Above all, this is a sign of a change in airline industry fundamentals – and an indication that big money is moving into these stocks.
Measuring relative strength is a basic tool in stock selection for the long term. A rising or dropping trend of relative strength usually lasts for years, with two to five being the most common.
The U.S. airline industry’s downward trend was unusually long. If past action by this industry repeats, the recent rising trend in relative strength suggests that U.S. airline industry profits will be improving for perhaps 10 to 15 years. That is a flight that any portfolio would hitch a ride on.
Such a change in relative strength holds despite the drop in airline stock prices through September and into October. In a bear market, superior relative strength tends to persist into the following bull market.

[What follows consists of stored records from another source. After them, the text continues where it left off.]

-- ==== Sys2Proof/Tests/Slice0.lean ====
section
/-! SUPPORT. Small checks: ill-formed frames are refused, frames written out in the spec decode to what they stand for, one
step per instruction with the spec's expected bytes, and for every statement a state that meets its hypotheses. Expected
values come from 95_test_vectors and from the rules, never from the model. -/

set_option Elab.async false

open Sys2Proof Sys2Proof.Machine

namespace Sys2Proof.Tests

/-! ## Helpers -/

/-- What a next state must satisfy. -/
def nextIs (o : Result State) (p : State → Bool) : Bool :=
  match o with
  | .next t => p t
  | .fault _ => false
  | .refused _ => false

/-- The outcome is this refusal. -/
def refusedWith (o : Result State) (r : Refusal) : Bool :=
  match o with
  | .refused x => x == r
  | _ => false

/-- The outcome is this fault. -/
def faultIs (o : Result State) (f : Fault) : Bool :=
  match o with
  | .fault x => x == f
  | _ => false

/-- The request decoder gives this instruction. -/
def decodesTo (f : List Byte) (i : Instr) : Bool :=
  match decode f with
  | .ok j => j == i
  | .error _ => false

/-- The response decoder gives this instruction. -/
def answersTo (f : List Byte) (i : Instr) : Bool :=
  match decodeResponse f with
  | .ok j => j == i
  | .error _ => false

/-- The request decoder rejects with this reason. -/
def rejects (f : List Byte) (e : DecodeError) : Bool :=
  match decode f with
  | .ok _ => false
  | .error x => x == e

/-- Unit 16 of 95_test_vectors section 1, idle. -/
def unit16 : State := { State.reset with unitAddr := 0x10#8 }

/-- Unit 16 with one event to take. -/
def facing (e : Event) : State := { unit16 with inbox := [e] }

/-- Unit 16 with a received frame whose closing cycle comes next (95_test_vectors section 1, "deliver"). -/
def received (frame : List Byte) : State := withFrame unit16 0x10#8 frame

/-- Unit 16, accumulating since 100 microseconds, with these unread bytes and this cycle next (95 section 3.2). -/
def since100 (uart : List Byte) (now : Time) : State :=
  { received [0x10#8, 0x04#8] with uartQ := uart, lastClk := 100, inbox := [.cycle now []] }

/-- Unit 16 with the wind window of 95_test_vectors section 3.7, line 6, and one sample next. -/
def windAt (w : Window) (raw : Word) (t : Time) : State :=
  { facing (.port (.sample 0 raw t)) with win := [w] }

/-- The frame answered, when exactly one was. -/
def answer (s : State) (frame : List Byte) : Bool := nextIs (step s) fun t => t.txLog == [frame]

/-- Nothing was answered. -/
def silent (s : State) : Bool := nextIs (step s) fun t => t.txLog == []

/-! ## Ill-formed terms -/

/-- A payload of 4 bytes is the right length (30_encoding R96). -/
theorem test_wf_rdh_length4 : (Instr.rdh 0x10#8 (.badLength (List.replicate 4 0x00#8))).wf = false :=
    by decide +kernel

/-- 65 bytes do not fit the receive buffer (30_encoding R91). -/
theorem test_wf_rdi_too_long : (Instr.rdi 0x10#8 (.badLength (List.replicate 61 0x00#8))).wf = false :=
    by decide +kernel

theorem test_wf_wrs_length4 : (Instr.wrs 0x10#8 (.badLength (List.replicate 4 0x00#8))).wf = false :=
    by decide +kernel

/-- 65 bytes (44_write R200). -/
theorem test_wf_wrm_data56 : (Instr.wrm 0x10#8 (.run 4#16 28#16 56#8 (List.replicate 56 0x00#8))).wf = false :=
    by decide +kernel

/-- 9 bytes are not short (44_write R195). -/
theorem test_wf_wrm_short5 : (Instr.wrm 0x10#8 (.short (List.replicate 5 0x00#8))).wf = false := by decide +kernel

theorem test_wf_rid_too_long : (Instr.rid 0x10#8 (List.replicate 61 0x00#8)).wf = false := by decide +kernel

theorem test_wf_vid_too_long : (Instr.vid 0x10#8 (List.replicate 61 0x00#8)).wf = false := by decide +kernel

theorem test_wf_rdhR_no_value : (Instr.rdhR 0x10#8 []).wf = false := by decide +kernel

theorem test_wf_rdiR_33_values : (Instr.rdiR 0x10#8 (List.replicate 33 0#16)).wf = false := by decide +kernel

theorem test_wf_rdiR_unit_zero : (Instr.rdiR 0x00#8 [0#16]).wf = false := by decide +kernel

theorem test_wf_wrsR_unit_zero : (Instr.wrsR 0x00#8 1#16 17#16).wf = false := by decide +kernel

theorem test_wf_wrmR_unit_zero : (Instr.wrmR 0x00#8 4#16 2#16).wf = false := by decide +kernel

theorem test_wf_ridR_65_bytes : (Instr.ridR 0x10#8 (List.replicate 65 0x00#8)).wf = false := by decide +kernel

theorem test_wf_vidR_65_bytes : (Instr.vidR 0x10#8 (List.replicate 65 0x00#8)).wf = false := by decide +kernel

theorem test_wf_exc_bit7_clear : (Instr.exc 0x10#8 0x06#8 .illegalValue).wf = false := by decide +kernel

theorem test_wf_exc_unit_zero : (Instr.exc 0x00#8 0x86#8 .illegalValue).wf = false := by decide +kernel

theorem test_wf_unknown_known_code : (Instr.unknown 0x10#8 0x03#8 []).wf = false := by decide +kernel

theorem test_wf_unknown_too_long : (Instr.unknown 0x10#8 0x2B#8 (List.replicate 61 0x00#8)).wf = false :=
    by decide +kernel

/-! ## Frames of the spec (95_test_vectors sections 3.3 to 3.6) -/

theorem test_decode_rdh : decodesTo [0x10#8, 0x03#8, 0x00#8, 0x01#8, 0x00#8, 0x01#8, 0xD6#8, 0x8B#8]
    (.rdh 0x10#8 (.fields 1#16 1#16)) = true := by decide +kernel

theorem test_decode_rdi : decodesTo [0x10#8, 0x04#8, 0x00#8, 0x09#8, 0x00#8, 0x09#8, 0xE3#8, 0x4F#8]
    (.rdi 0x10#8 (.fields 9#16 9#16)) = true := by decide +kernel

theorem test_decode_wrs : decodesTo [0x10#8, 0x06#8, 0x00#8, 0x03#8, 0xA5#8, 0x5A#8, 0x81#8, 0xE0#8]
    (.wrs 0x10#8 (.fields 3#16 0xA55A#16)) = true := by decide +kernel

theorem test_decode_wrm :
    decodesTo [0x10#8, 0x10#8, 0x00#8, 0x04#8, 0x00#8, 0x02#8, 0x04#8, 0x00#8, 0x01#8, 0x00#8, 0x02#8, 0x72#8, 0x61#8]
    (.wrm 0x10#8 (.run 4#16 2#16 4#8 [0x00#8, 0x01#8, 0x00#8, 0x02#8])) = true := by decide +kernel

theorem test_decode_rid : decodesTo [0x10#8, 0x11#8, 0xCC#8, 0x7C#8]
    (.rid 0x10#8 []) = true := by decide +kernel

theorem test_decode_vid : decodesTo [0x10#8, 0x41#8, 0xCC#8, 0x40#8]
    (.vid 0x10#8 []) = true := by decide +kernel

theorem test_decode_unknown : decodesTo [0x10#8, 0x83#8, 0x4D#8, 0xD1#8]
    (.unknown 0x10#8 0x83#8 []) = true := by decide +kernel

theorem test_decode_rdh_7_bytes : decodesTo [0x10#8, 0x03#8, 0x00#8, 0x00#8, 0x00#8, 0xE5#8, 0x87#8]
    (.rdh 0x10#8 (.badLength [0x00#8, 0x00#8, 0x00#8])) = true := by decide +kernel

theorem test_decode_rdhR : answersTo [0x10#8, 0x03#8, 0x02#8, 0x00#8, 0x10#8, 0x45#8, 0x8B#8]
    (.rdhR 0x10#8 [0x0010#16]) = true := by decide +kernel

theorem test_decode_rdiR : answersTo [0x10#8, 0x04#8, 0x12#8, 0xB2#8, 0x6E#8,
      0x00#8, 0x00#8, 0x00#8, 0x00#8, 0x00#8, 0x00#8, 0x04#8, 0xE2#8, 0x01#8, 0x0E#8, 0x04#8, 0x60#8, 0x05#8, 0xC8#8, 0x05#8, 0x0F#8, 0x72#8, 0xC0#8]
    (.rdiR 0x10#8 [0xB26E#16, 0#16, 0#16, 0#16, 0x04E2#16, 0x010E#16, 0x0460#16, 0x05C8#16, 0x050F#16]) = true :=
    by decide +kernel

theorem test_decode_wrsR : answersTo [0x10#8, 0x06#8, 0x00#8, 0x01#8, 0x00#8, 0x11#8, 0x1B#8, 0x47#8]
    (.wrsR 0x10#8 1#16 17#16) = true := by decide +kernel

theorem test_decode_wrmR : answersTo [0x10#8, 0x10#8, 0x00#8, 0x04#8, 0x00#8, 0x02#8, 0x03#8, 0x48#8]
    (.wrmR 0x10#8 4#16 2#16) = true := by decide +kernel

theorem test_decode_ridR :
    answersTo [0x10#8, 0x11#8, 0x08#8, 0x12#8, 0x34#8, 0x00#8, 0x01#8, 0x01#8, 0x00#8, 0x02#8, 0x03#8, 0xED#8, 0xFF#8]
    (.ridR 0x10#8 [0x12#8, 0x34#8, 0x00#8, 0x01#8, 0x01#8, 0x00#8, 0x02#8, 0x03#8]) = true := by decide +kernel

theorem test_decode_vidR :
    answersTo [0x10#8, 0x41#8, 0x08#8, 0x12#8, 0x34#8, 0x00#8, 0x01#8, 0x01#8, 0x00#8, 0x02#8, 0x03#8, 0xEE#8, 0xBE#8]
    (.vidR 0x10#8 [0x12#8, 0x34#8, 0x00#8, 0x01#8, 0x01#8, 0x00#8, 0x02#8, 0x03#8]) = true := by decide +kernel

theorem test_decode_exc : answersTo [0x10#8, 0x86#8, 0x03#8, 0x52#8, 0x64#8]
    (.exc 0x10#8 0x86#8 .illegalValue) = true := by decide +kernel

theorem test_decode_bad_checksum :
    rejects [0x10#8, 0x04#8, 0x00#8, 0x09#8, 0x00#8, 0x09#8, 0xE3#8, 0x4E#8] .badChecksum = true :=
    by decide +kernel

theorem test_decode_too_short : rejects [0x10#8, 0x11#8, 0xCC#8] .tooShort = true := by decide +kernel

/-- Table words: the function code, the payload zero (log 11). -/
theorem test_table_word : decodeTableWord 8 0x11 = some (.rid 0x10#8 []) ∧ decodeTableWord 8 0x10 =
    some (.wrm 0x10#8 (.run 0#16 0#16 0#8 [])) := by decide +kernel

/-! ## CRC and time (95_test_vectors sections 3.1, 3.2) -/

theorem test_crc_check_string :
    crcOver [0x31#8, 0x32#8, 0x33#8, 0x34#8, 0x35#8, 0x36#8, 0x37#8, 0x38#8, 0x39#8] = 0x4B37#16 :=
    by decide +kernel

theorem test_crc_one_byte : crcByte 0xFFFF#16 0x01#8 = 0x807E#16 := by decide +kernel

theorem test_thresholds_115200 : (threshold15 { Config.reference with baud := 115200, bitsPerChar := 11 },
    threshold35 { Config.reference with baud := 115200, bitsPerChar := 11 }) = (144, 335) := by decide +kernel

/-- At its width a counter stays at its greatest value (00_scope R13, 47_stats R245). -/
theorem test_counter_saturates :
    satInc 16 0xFFFE = 0xFFFF ∧ satInc 16 0xFFFF = 0xFFFF ∧ satInc 32 0xFFFF = 0x10000 :=
    by decide +kernel

/-- A 16-bit clock wraps at 65536 (00_scope R11, 41_transport R148). -/
theorem test_clock_of_another_width :
    elapsed { Config.reference with timeW := 16 } 5 0xFFFE = 7 ∧ clockValue { Config.reference with timeW := 16 } 65541 = 5 :=
    by decide +kernel

/-- An input register whose range is empty is no entry of `REGMAP` (46_regmap R216). -/
theorem test_empty_range_not_admitted :
    RegAttr.inputOk ⟨.ro, false, .range 2#16 1#16, .role .sensor, .volatile, 1, 0#16⟩ = false :=
    by decide +kernel

/-! ## FRM (95_test_vectors section 3.2) -/

/-- 1563 is not longer than `T15`. -/
theorem test_append_at_threshold :
    nextIs (step (since100 [0x00#8] 1663)) (fun t => t.diag.anom == 0 && t.rxLen == 3) = true :=
    by decide +kernel

theorem test_append_beyond_threshold :
    nextIs (step (since100 [0x00#8] 1664)) (fun t => t.diag.anom == 1 && t.lastClk == 1664) = true :=
    by decide +kernel

/-- 3646 is not longer than `T35`. -/
theorem test_silence_at_threshold :
    nextIs (step (since100 [] 3746)) (fun t => t.frmState == .accumulating && t.rxLen == 2) = true :=
    by decide +kernel

theorem test_silence_beyond_threshold :
    nextIs (step (since100 [] 3747)) (fun t => t.frmState == .idle && t.rxLen == 0) = true :=
    by decide +kernel

theorem test_silence_over_clock_wrap : nextIs (step { since100 [] 0x00000D3F with lastClk := 0xFFFFFF00 })
    (fun t => t.frmState == .idle) = true := by decide +kernel

theorem test_last_byte_fits : nextIs (step { received (List.replicate 63 0x00#8) with
      uartQ := [0xAA#8, 0xBB#8], inbox := [.cycle 1 []] })
    (fun t => t.rxLen == 64 && t.rxOvf && t.rx.read 63 == 0xAA#8) = true := by decide +kernel

/-! ## One step per instruction (95_test_vectors sections 3.3 to 3.6) -/

theorem test_rdh_answers : answer (received [0x10#8, 0x03#8, 0x00#8, 0x01#8, 0x00#8, 0x01#8, 0xD6#8, 0x8B#8])
    [0x10#8, 0x03#8, 0x02#8, 0x00#8, 0x10#8, 0x45#8, 0x8B#8] = true := by decide +kernel

theorem test_rdh_33_registers : answer (received [0x10#8, 0x03#8, 0x00#8, 0x00#8, 0x00#8, 0x21#8, 0x86#8, 0x93#8])
    [0x10#8, 0x83#8, 0x02#8, 0x90#8, 0xF4#8] = true := by decide +kernel

/-- The input registers of program P1 (95_test_vectors section 4). -/
def p1State : State :=
  { received [0x10#8, 0x04#8, 0x00#8, 0x09#8, 0x00#8, 0x09#8, 0xE3#8, 0x4F#8] with
    input := (Vector.replicate 32 0#16).set 9 0xB26E#16 |>.set 13 1250#16 |>.set 14 270#16 |>.set 15 1120#16
      |>.set 16 1480#16 |>.set 17 1295#16 }

theorem test_rdi_program_p1 : answer p1State
    [0x10#8, 0x04#8, 0x12#8, 0xB2#8, 0x6E#8, 0x00#8, 0x00#8, 0x00#8, 0x00#8, 0x00#8, 0x00#8, 0x04#8, 0xE2#8, 0x01#8,
      0x0E#8, 0x04#8, 0x60#8, 0x05#8, 0xC8#8, 0x05#8, 0x0F#8, 0x72#8, 0xC0#8] = true := by decide +kernel

/-- No 16-bit wrap of start + count. -/
theorem test_rdi_beyond_bank : answer (received [0x10#8, 0x04#8, 0xFF#8, 0xFF#8, 0x00#8, 0x01#8, 0x32#8, 0xAF#8])
    [0x10#8, 0x84#8, 0x02#8, 0x92#8, 0xC4#8] = true := by decide +kernel

theorem test_wrs_counts : nextIs (step (received [0x10#8, 0x06#8, 0x00#8, 0x03#8, 0xA5#8, 0x5A#8, 0x81#8, 0xE0#8]))
    (fun t => t.readReg .holding 3 == 0xA55A#16 && t.readWsc 3 == 1 && t.txLog == [[0x10#8, 0x06#8, 0x00#8, 0x03#8, 0xA5#8, 0x5A#8, 0x81#8, 0xE0#8]]) = true :=
    by decide +kernel

theorem test_wrs_outside_range :
    nextIs (step (received [0x10#8, 0x06#8, 0x00#8, 0x01#8, 0x00#8, 0xF8#8, 0xDA#8, 0xC9#8]))
    (fun t => t.readReg .holding 1 == 16#16 && t.txLog == [[0x10#8, 0x86#8, 0x03#8, 0x52#8, 0x64#8]] && t.diag.lastExc == 3#8) = true :=
    by decide +kernel

theorem test_wrm_writes_run :
    nextIs (step (received [0x10#8, 0x10#8, 0x00#8, 0x01#8, 0x00#8, 0x03#8, 0x06#8, 0x00#8, 0x11#8, 0x00#8, 0x09#8,
       0x00#8, 0x00#8, 0xA7#8, 0x55#8]))
    (fun t => t.readReg .holding 1 == 17#16 && t.readReg .holding 2 == 9#16 && t.readWsc 2 == 1 && t.readWsc 3 == 1 &&
      t.readWsc 1 == 0 && t.txLog == [[0x10#8, 0x10#8, 0x00#8, 0x01#8, 0x00#8, 0x03#8, 0xD2#8, 0x89#8]]) = true :=
    by decide +kernel

theorem test_wrm_all_or_nothing :
    nextIs (step (received [0x10#8, 0x10#8, 0x00#8, 0x01#8, 0x00#8, 0x02#8, 0x04#8, 0x01#8, 0x2C#8, 0x00#8, 0x07#8, 0xE3#8, 0xA8#8]))
    (fun t => t.readReg .holding 1 == 16#16 && t.readReg .holding 2 == 0#16 && t.readWsc 2 == 0 &&
      t.txLog == [[0x10#8, 0x90#8, 0x03#8, 0x5C#8, 0x04#8]]) = true := by decide +kernel

theorem test_rid_answers : answer (received [0x10#8, 0x11#8, 0xCC#8, 0x7C#8])
    [0x10#8, 0x11#8, 0x08#8, 0x12#8, 0x34#8, 0x00#8, 0x01#8, 0x01#8, 0x00#8, 0x02#8, 0x03#8, 0xED#8, 0xFF#8] = true :=
    by decide +kernel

The trend of this technical signal indicates changes in fundamentals. Harry Laubscher, a leading technical analyst on Wall Street in the 1970s and 1980s, viewed changes in relative strength as an indicator of the flow of funds.
One such fundamental is airlines’ load factor, or the percentage of seats sold. This metric reached a 10-year industry high at 83.1% in 2013, a marked improvement from the 71.2% level seen in 2005. Then, this past June, the load factor climbed to 86%.
Worth mentioning, though, is that industry consolidation has put a ceiling on the number of flights and seats available. This cuts costs; the industry’s available seat miles dropped to a 10-year low in 2013. Consolidation also means airlines can add to revenue with extra fees – and the era of airlines charging for each piece of checked luggage has begun.
The U.S. airline industry now consists primarily of seven major airlines, of which four are dominant – American Airlines Group Inc. ($27 billion in revenue), Delta Airlines Inc. ($38 billion in revenue), Southwest Airlines Co. ($18 billion in revenue) and United Continental Holdings Inc. ($39 billion in revenue). (All figures are in U.S. dollars and for fiscal and calendar 2013.)
Profitability figures for the 12 months ended June 30, 2014, look unimpressive, but they are much better than they were just a few years ago. (See accompanying table.) What is impressive is the revival of earnings vs a period when most airlines produced losses.
American Airlines came into being in December 2013, in a merger between bankrupt AMR Corp. and U.S. Airways Group. The merged company expects to receive a single operating certificate late in 2015.
As a result, the new company has no long-term financial data. But the first two quarters of 2014 are optimistic, as the firm showed after-tax profits for both periods.
Delta Airlines merged with Northwest Airlines in 2008, and recent results indicate the benefits of the merger are beginning to show. In 2012, Delta Airlines bought an oil refinery in Philadelphia and is converting it to increase its jet-fuel production. This should cut Delta Airline’s fuel costs, which averaged 31% of all large airlines’ costs in 2013.
Southwest Airlines has long been the only consistently profitable large airline, operating like a low-cost bus line for business travel over non-stop routes. The firm expanded in 2011 by buying Air Trans Airlines, extending its reach across the U.S.
United Continental came into being in 2010. The merged firm operates as United Airlines, but its aircraft fly in former Continental Airlines colours. Integration continues, and the firm’s financial results reflect that. The company has yet to produce profits in four consecutive quarters, but is widely expected to be profitable in 2015.